HOW TO COMPLETE THIS TASK: From the listing below, tally the lines that include "Instr". Return only the total.

DATA TO USE:
○ ○ ○ ○ ○ ○ ○

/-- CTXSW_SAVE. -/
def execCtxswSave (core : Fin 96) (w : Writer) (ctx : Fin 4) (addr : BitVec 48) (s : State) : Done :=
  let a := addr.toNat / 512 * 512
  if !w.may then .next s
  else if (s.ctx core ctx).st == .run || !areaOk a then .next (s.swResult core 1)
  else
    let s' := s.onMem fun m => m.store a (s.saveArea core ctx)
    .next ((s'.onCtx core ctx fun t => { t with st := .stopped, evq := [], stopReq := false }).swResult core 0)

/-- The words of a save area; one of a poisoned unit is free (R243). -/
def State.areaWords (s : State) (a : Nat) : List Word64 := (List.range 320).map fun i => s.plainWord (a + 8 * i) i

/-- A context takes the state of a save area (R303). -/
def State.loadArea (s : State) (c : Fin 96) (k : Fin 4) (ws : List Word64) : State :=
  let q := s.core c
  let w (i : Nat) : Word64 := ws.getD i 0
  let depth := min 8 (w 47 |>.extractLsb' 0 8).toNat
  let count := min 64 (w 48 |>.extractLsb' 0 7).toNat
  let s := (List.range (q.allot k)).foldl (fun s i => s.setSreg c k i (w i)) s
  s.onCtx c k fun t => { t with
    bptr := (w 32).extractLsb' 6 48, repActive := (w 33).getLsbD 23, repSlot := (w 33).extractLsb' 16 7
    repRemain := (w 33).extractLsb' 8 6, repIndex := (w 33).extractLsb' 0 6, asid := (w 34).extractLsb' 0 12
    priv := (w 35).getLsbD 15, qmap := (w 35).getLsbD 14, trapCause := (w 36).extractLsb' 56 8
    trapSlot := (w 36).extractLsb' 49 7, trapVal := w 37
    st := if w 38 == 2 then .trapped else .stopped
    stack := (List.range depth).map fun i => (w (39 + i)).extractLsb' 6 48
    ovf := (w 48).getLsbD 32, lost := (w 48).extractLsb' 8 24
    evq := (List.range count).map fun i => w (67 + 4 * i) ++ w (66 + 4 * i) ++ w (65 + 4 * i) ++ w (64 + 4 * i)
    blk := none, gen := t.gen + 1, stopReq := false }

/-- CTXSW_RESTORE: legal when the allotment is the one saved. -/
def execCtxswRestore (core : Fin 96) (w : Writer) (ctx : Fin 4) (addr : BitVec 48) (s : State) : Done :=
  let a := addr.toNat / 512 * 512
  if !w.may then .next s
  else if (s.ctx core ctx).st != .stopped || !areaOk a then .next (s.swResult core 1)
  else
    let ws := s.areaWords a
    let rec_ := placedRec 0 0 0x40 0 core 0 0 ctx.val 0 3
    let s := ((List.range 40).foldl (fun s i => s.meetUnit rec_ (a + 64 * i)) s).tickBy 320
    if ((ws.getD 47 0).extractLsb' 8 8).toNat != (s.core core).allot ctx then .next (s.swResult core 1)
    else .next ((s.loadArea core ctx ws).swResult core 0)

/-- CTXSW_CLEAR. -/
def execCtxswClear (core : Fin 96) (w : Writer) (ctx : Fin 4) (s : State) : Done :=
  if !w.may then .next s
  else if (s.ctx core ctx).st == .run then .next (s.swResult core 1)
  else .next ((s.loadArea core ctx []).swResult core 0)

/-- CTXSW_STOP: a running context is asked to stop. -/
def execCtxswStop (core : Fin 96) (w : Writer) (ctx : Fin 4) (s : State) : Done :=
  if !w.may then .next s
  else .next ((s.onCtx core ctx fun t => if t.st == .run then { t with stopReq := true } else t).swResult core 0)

○ ○ ○ ○ ○ ○ ○

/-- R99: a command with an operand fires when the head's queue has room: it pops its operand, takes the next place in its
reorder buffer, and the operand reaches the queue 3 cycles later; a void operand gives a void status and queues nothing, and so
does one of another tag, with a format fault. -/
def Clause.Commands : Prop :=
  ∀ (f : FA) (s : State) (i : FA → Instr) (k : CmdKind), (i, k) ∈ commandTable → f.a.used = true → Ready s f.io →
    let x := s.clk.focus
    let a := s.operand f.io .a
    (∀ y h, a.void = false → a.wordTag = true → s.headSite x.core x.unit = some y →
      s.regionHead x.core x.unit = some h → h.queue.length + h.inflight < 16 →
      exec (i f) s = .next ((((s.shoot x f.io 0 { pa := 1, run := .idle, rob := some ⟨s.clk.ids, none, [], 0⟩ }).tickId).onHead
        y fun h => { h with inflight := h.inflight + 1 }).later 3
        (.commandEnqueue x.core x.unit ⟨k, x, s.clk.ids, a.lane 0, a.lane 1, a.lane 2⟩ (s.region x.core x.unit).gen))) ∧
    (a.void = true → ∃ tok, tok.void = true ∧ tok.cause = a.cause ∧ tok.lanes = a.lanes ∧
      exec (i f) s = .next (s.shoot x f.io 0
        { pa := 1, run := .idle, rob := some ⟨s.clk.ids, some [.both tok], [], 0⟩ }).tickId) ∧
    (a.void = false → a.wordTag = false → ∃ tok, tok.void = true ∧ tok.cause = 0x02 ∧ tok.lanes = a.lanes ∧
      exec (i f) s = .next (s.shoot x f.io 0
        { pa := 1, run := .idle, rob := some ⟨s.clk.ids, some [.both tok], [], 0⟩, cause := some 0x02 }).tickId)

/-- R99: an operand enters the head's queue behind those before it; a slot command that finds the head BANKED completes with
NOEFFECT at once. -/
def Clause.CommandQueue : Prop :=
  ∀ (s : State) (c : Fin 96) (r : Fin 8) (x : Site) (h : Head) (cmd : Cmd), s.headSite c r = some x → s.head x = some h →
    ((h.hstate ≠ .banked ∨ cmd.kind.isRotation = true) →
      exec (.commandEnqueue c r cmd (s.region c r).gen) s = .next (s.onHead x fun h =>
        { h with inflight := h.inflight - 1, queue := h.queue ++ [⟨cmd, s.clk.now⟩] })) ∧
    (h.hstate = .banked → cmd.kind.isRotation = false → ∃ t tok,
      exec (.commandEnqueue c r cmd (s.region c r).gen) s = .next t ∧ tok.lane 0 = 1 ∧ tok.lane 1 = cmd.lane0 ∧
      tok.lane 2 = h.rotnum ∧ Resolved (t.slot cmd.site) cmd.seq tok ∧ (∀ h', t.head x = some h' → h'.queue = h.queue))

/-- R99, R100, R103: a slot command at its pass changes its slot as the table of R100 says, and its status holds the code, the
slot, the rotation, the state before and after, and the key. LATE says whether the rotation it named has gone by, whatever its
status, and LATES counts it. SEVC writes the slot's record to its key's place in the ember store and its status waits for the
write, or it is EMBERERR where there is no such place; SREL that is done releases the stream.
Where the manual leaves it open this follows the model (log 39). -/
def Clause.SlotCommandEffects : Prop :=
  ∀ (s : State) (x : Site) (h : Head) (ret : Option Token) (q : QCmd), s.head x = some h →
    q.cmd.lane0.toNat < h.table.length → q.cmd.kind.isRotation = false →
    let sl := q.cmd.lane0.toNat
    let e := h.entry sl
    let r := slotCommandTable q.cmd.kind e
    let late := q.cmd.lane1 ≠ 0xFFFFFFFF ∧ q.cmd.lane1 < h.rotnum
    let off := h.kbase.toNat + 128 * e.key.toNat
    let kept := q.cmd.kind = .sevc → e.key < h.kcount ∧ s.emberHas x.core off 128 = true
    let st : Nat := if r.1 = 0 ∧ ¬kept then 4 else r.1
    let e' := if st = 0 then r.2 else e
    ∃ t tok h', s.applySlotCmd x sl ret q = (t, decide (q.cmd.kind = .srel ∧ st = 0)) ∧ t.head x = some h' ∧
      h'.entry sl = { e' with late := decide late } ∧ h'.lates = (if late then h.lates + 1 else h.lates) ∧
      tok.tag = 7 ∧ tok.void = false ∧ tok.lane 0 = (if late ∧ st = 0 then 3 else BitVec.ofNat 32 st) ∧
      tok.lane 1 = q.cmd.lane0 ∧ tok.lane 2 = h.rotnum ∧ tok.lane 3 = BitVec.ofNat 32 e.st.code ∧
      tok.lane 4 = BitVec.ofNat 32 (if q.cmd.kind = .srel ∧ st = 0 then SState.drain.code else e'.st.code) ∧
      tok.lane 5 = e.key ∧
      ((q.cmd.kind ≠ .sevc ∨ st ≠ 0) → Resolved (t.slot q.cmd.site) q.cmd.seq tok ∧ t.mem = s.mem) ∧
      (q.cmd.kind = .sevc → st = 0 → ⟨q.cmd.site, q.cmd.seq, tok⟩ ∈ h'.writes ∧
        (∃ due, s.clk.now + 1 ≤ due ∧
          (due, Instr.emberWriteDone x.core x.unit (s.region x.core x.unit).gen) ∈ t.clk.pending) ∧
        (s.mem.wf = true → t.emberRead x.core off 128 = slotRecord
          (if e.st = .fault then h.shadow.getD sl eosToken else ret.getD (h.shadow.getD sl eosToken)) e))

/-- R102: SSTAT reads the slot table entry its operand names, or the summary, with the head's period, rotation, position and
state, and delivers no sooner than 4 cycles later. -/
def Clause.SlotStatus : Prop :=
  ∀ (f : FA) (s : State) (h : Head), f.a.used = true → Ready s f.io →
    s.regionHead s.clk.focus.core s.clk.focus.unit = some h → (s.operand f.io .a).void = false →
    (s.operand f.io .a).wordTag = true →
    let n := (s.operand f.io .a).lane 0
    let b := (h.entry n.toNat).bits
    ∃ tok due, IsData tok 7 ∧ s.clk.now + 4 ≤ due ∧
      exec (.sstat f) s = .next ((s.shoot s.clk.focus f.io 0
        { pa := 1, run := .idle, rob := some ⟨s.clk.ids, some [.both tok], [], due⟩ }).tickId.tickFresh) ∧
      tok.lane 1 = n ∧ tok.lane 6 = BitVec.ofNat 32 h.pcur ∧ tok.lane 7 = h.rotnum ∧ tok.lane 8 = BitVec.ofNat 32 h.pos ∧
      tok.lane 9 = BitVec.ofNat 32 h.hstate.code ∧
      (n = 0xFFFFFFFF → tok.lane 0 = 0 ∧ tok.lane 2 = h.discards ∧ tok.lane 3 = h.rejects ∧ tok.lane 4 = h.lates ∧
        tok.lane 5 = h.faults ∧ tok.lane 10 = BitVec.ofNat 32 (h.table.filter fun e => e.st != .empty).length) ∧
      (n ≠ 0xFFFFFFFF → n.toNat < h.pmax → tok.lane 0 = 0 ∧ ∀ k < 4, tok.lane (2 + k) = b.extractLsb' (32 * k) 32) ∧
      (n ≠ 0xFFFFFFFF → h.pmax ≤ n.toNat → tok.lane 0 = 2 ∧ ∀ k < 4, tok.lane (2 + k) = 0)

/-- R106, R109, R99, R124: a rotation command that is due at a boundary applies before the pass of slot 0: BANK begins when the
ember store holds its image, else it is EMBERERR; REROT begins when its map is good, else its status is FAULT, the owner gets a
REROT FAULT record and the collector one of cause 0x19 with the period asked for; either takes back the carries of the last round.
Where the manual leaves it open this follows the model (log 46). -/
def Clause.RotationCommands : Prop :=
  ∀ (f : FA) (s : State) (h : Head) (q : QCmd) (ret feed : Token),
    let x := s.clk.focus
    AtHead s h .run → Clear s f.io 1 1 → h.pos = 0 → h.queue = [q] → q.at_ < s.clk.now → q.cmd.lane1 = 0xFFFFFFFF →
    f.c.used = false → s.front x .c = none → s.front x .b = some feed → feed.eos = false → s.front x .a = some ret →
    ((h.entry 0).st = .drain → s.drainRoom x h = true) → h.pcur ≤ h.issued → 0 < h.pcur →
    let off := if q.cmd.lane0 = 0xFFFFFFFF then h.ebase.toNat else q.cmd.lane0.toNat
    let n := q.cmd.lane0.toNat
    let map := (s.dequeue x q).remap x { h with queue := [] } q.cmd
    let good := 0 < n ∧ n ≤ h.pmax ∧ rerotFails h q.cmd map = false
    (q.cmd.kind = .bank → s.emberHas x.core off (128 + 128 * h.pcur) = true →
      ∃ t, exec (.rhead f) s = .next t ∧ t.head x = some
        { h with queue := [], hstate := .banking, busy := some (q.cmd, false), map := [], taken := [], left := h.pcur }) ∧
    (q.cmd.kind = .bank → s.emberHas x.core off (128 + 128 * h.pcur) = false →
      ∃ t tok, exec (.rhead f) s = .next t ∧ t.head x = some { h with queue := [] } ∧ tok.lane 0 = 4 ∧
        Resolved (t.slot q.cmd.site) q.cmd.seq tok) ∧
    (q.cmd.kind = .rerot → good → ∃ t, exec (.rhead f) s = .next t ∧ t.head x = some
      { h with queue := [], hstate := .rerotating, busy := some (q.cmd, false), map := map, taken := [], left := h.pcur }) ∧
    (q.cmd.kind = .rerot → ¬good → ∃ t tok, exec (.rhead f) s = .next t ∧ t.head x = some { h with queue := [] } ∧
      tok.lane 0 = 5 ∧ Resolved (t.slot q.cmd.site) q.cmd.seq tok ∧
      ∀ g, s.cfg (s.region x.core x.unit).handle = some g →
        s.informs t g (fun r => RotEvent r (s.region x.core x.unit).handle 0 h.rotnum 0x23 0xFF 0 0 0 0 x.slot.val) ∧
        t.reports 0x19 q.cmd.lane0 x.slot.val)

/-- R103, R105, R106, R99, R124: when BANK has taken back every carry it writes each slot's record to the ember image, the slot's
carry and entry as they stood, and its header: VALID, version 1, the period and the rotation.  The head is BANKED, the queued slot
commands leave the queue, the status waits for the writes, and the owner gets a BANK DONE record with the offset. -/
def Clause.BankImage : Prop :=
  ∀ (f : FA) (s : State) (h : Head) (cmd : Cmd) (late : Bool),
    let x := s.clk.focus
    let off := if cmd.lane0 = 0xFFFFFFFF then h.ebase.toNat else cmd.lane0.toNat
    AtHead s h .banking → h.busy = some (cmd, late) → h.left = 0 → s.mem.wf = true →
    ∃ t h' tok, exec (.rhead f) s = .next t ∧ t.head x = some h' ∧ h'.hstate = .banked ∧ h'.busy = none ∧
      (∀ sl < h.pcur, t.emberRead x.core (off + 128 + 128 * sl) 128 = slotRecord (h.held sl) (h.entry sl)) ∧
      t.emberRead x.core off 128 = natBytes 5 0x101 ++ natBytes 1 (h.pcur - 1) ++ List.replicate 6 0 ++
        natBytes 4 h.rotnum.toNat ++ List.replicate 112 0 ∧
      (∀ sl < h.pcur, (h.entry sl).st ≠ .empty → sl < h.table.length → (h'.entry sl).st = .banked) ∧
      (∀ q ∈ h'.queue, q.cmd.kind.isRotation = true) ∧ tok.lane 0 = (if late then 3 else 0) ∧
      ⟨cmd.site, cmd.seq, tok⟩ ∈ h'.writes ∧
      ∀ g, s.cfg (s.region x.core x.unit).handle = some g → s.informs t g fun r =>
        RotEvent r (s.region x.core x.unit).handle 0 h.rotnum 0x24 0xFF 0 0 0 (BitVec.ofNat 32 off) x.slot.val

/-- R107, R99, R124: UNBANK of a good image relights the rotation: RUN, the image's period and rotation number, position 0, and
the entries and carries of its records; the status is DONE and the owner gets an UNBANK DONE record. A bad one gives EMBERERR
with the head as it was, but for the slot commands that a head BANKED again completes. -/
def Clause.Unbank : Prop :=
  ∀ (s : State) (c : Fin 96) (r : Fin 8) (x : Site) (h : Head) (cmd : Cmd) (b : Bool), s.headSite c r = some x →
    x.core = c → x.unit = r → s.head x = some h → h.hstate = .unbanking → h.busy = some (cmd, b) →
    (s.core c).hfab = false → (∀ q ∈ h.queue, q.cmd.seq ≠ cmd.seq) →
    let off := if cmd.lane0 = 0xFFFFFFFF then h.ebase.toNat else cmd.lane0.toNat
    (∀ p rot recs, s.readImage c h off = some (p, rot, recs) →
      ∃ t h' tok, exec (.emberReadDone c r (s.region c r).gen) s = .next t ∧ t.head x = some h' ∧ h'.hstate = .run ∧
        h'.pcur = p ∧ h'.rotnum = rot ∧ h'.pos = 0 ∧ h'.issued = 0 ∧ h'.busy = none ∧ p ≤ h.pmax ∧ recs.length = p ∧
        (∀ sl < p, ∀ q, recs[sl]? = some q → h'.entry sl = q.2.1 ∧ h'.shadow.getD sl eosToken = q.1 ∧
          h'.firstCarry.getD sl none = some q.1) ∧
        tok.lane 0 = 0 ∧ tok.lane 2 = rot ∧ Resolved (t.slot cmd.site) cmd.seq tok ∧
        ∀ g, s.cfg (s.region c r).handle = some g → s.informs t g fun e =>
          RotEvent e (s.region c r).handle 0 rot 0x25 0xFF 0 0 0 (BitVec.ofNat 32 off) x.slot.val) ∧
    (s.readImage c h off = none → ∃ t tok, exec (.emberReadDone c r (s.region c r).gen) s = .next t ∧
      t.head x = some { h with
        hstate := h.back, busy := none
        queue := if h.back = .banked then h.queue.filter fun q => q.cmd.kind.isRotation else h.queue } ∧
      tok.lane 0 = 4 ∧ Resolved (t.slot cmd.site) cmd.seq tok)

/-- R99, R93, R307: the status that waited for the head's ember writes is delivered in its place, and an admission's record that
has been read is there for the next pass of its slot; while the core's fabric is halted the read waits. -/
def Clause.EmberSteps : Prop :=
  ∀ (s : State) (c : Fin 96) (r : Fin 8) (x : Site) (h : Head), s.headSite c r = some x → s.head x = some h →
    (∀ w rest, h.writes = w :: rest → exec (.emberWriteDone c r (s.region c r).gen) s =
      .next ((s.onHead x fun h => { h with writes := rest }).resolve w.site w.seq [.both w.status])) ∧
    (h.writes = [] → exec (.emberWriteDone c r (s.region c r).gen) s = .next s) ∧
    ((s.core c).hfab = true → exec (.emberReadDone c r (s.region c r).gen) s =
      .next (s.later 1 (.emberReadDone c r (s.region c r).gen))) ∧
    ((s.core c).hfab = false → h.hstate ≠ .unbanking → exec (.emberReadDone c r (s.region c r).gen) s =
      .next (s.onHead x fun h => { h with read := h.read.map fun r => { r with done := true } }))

○ ○ ○ ○ ○ ○ ○

EXERCISE SOLUTION: 2